From the entries below, list each line with "reset".
"""
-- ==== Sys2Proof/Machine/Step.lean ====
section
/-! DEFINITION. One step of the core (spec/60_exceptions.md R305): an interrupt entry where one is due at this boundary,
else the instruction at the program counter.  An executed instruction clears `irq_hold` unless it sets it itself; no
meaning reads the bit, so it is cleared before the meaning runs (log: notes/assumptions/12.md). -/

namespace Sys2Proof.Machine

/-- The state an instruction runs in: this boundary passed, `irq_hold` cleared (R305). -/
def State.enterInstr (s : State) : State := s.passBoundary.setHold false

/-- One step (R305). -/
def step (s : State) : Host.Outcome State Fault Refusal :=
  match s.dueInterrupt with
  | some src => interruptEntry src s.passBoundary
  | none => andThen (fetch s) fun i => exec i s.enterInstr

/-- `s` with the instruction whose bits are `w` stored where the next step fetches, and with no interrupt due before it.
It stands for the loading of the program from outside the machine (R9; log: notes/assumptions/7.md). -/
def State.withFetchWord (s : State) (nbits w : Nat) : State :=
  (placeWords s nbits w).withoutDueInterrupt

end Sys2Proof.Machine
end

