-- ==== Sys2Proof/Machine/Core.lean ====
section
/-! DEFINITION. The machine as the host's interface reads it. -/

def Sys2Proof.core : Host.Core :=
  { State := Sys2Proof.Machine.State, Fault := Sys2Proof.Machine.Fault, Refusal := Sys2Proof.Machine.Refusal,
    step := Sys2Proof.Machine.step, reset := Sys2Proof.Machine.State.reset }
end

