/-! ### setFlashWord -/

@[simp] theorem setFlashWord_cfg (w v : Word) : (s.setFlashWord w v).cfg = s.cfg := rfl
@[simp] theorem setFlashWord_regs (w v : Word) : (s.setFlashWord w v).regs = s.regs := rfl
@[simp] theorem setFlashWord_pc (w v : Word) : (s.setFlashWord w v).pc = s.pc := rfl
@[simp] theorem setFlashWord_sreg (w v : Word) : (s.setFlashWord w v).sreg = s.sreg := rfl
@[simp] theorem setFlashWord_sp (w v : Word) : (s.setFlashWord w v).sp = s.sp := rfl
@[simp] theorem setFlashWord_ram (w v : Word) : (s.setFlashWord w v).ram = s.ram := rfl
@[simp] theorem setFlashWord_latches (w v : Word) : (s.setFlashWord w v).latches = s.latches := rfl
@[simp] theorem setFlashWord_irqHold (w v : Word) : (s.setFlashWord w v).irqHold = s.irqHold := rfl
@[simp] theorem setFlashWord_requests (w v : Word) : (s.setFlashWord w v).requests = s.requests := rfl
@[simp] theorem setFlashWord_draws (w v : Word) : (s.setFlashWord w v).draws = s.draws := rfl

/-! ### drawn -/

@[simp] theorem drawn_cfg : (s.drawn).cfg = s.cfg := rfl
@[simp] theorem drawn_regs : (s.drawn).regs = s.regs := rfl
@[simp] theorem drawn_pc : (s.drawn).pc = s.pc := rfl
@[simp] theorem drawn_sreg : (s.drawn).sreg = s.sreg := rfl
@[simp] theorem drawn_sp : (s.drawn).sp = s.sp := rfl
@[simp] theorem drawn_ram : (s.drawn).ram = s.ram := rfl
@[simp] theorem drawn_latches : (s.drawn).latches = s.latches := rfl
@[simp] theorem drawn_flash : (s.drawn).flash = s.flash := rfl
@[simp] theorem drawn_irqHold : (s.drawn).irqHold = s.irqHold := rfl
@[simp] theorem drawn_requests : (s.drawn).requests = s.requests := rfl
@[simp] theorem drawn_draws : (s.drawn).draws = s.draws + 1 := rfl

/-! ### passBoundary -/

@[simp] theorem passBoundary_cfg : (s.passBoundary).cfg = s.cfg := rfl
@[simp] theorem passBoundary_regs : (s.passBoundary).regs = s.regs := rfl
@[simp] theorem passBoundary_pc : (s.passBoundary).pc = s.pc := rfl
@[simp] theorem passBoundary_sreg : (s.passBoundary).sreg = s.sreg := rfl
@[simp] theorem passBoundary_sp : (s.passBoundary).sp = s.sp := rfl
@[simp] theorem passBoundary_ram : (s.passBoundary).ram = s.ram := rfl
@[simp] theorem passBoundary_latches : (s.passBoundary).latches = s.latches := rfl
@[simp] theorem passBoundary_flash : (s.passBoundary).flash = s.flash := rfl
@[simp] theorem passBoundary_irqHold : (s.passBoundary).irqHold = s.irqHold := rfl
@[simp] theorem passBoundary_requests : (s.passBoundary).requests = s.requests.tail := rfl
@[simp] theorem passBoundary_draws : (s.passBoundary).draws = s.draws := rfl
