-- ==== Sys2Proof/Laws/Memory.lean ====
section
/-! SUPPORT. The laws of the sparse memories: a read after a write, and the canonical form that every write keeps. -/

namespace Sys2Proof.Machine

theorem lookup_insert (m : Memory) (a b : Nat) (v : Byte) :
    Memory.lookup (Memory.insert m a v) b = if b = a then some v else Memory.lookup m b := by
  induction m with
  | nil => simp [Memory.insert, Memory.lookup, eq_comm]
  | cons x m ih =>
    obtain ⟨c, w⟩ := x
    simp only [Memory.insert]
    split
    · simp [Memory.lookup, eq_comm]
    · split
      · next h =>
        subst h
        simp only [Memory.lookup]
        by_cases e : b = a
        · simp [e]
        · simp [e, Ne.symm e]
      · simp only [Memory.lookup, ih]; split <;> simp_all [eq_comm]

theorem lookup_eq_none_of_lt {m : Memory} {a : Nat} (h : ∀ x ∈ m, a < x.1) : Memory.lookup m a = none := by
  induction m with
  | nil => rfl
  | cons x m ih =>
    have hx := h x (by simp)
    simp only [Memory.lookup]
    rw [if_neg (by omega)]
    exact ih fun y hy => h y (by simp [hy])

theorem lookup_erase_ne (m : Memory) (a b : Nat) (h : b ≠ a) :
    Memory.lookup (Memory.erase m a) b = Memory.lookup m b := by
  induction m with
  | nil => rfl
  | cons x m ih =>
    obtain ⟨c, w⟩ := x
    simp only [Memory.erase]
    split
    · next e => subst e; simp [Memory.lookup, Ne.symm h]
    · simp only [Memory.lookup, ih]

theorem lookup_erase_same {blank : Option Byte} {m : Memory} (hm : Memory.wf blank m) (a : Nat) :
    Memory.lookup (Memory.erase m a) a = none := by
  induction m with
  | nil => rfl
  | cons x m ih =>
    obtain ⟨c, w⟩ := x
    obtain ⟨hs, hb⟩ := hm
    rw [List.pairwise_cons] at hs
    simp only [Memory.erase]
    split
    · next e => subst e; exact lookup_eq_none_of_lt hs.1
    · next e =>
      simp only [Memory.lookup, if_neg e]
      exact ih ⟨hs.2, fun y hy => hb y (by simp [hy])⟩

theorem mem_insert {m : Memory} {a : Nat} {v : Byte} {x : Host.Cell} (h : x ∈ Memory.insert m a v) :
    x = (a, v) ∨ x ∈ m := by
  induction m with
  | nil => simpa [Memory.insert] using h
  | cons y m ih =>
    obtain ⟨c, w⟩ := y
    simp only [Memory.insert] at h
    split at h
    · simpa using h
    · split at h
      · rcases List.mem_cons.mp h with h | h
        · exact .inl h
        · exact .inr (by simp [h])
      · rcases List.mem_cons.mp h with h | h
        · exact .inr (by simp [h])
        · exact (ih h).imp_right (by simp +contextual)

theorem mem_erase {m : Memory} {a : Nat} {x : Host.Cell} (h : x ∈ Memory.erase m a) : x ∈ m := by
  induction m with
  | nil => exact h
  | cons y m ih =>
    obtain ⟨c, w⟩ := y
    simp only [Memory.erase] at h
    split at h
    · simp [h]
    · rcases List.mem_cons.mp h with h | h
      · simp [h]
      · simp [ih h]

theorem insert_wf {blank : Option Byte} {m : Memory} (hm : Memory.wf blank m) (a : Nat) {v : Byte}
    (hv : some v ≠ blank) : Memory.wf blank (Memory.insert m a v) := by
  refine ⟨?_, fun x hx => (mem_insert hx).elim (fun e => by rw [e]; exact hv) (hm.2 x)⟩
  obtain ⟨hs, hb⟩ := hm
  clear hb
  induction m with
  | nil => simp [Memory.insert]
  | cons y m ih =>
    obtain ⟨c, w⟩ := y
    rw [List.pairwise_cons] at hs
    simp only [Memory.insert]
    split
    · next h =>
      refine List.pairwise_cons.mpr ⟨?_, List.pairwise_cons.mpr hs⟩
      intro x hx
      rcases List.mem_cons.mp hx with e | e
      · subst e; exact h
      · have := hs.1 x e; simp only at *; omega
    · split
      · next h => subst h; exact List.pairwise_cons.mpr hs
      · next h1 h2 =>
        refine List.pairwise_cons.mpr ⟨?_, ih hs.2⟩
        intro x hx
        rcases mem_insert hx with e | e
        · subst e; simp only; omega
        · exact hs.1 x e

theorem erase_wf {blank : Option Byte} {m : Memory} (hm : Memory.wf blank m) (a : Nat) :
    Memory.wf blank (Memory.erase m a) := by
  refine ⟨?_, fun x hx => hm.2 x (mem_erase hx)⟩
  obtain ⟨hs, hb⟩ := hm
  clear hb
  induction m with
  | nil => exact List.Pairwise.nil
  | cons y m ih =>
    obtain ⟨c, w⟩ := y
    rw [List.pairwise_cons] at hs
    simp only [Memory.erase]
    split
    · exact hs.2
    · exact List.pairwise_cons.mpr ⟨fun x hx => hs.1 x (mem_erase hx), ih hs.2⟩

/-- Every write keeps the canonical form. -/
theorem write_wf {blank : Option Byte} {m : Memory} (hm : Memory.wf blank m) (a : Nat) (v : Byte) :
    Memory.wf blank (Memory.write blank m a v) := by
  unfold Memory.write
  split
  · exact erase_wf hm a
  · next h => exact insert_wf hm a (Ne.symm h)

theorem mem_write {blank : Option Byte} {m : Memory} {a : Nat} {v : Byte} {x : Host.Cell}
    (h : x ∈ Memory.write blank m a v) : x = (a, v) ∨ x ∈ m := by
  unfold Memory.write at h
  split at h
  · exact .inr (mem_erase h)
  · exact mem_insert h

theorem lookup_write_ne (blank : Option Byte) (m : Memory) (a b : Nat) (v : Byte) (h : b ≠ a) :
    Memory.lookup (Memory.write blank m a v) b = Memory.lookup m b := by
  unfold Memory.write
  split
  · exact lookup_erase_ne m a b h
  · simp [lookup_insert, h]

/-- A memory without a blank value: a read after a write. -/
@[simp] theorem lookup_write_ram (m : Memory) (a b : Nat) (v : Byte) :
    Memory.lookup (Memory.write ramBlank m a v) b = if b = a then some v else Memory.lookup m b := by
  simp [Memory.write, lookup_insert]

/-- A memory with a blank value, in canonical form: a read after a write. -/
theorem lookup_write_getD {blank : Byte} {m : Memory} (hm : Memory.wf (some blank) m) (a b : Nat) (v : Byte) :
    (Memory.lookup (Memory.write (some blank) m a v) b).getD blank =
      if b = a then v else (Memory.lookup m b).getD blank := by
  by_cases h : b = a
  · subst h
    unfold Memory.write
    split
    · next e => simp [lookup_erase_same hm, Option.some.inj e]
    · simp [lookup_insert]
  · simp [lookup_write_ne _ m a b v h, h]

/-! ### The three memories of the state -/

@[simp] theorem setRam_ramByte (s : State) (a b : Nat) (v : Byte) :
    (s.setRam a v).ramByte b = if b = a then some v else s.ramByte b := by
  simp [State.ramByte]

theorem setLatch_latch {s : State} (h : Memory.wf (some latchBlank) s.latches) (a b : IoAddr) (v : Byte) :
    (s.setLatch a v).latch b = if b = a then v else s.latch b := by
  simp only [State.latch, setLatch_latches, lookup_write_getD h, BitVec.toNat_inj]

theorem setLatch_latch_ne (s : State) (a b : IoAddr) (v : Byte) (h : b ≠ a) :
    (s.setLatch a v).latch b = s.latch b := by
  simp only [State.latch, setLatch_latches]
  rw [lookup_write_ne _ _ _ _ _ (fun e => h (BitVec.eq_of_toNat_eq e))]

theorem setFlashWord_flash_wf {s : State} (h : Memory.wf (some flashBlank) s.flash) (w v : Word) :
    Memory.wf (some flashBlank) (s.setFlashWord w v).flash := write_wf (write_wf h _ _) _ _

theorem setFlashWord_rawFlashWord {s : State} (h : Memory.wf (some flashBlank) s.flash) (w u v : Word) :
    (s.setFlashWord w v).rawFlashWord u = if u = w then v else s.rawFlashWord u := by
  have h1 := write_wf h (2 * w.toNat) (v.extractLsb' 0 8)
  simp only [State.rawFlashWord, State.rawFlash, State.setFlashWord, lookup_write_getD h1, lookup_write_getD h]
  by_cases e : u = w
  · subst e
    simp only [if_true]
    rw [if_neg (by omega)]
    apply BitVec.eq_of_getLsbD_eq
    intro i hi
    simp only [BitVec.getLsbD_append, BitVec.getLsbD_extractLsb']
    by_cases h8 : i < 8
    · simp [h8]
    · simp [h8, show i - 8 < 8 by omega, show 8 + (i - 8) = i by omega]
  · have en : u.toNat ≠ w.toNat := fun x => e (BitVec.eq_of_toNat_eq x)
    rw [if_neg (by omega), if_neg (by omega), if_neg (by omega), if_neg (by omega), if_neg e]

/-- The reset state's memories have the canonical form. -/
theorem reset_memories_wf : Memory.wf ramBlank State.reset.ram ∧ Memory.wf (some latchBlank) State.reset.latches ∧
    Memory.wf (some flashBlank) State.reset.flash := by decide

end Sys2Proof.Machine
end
"""
* Output for this exercise:
    step := Sys2Proof.Machine.step, reset := Sys2Proof.Machine.State.reset }
/-- The reset state's memories have the canonical form. -/
theorem reset_memories_wf : Memory.wf ramBlank State.reset.ram ∧ Memory.wf (some latchBlank) State.reset.latches ∧
    Memory.wf (some flashBlank) State.reset.flash := by decide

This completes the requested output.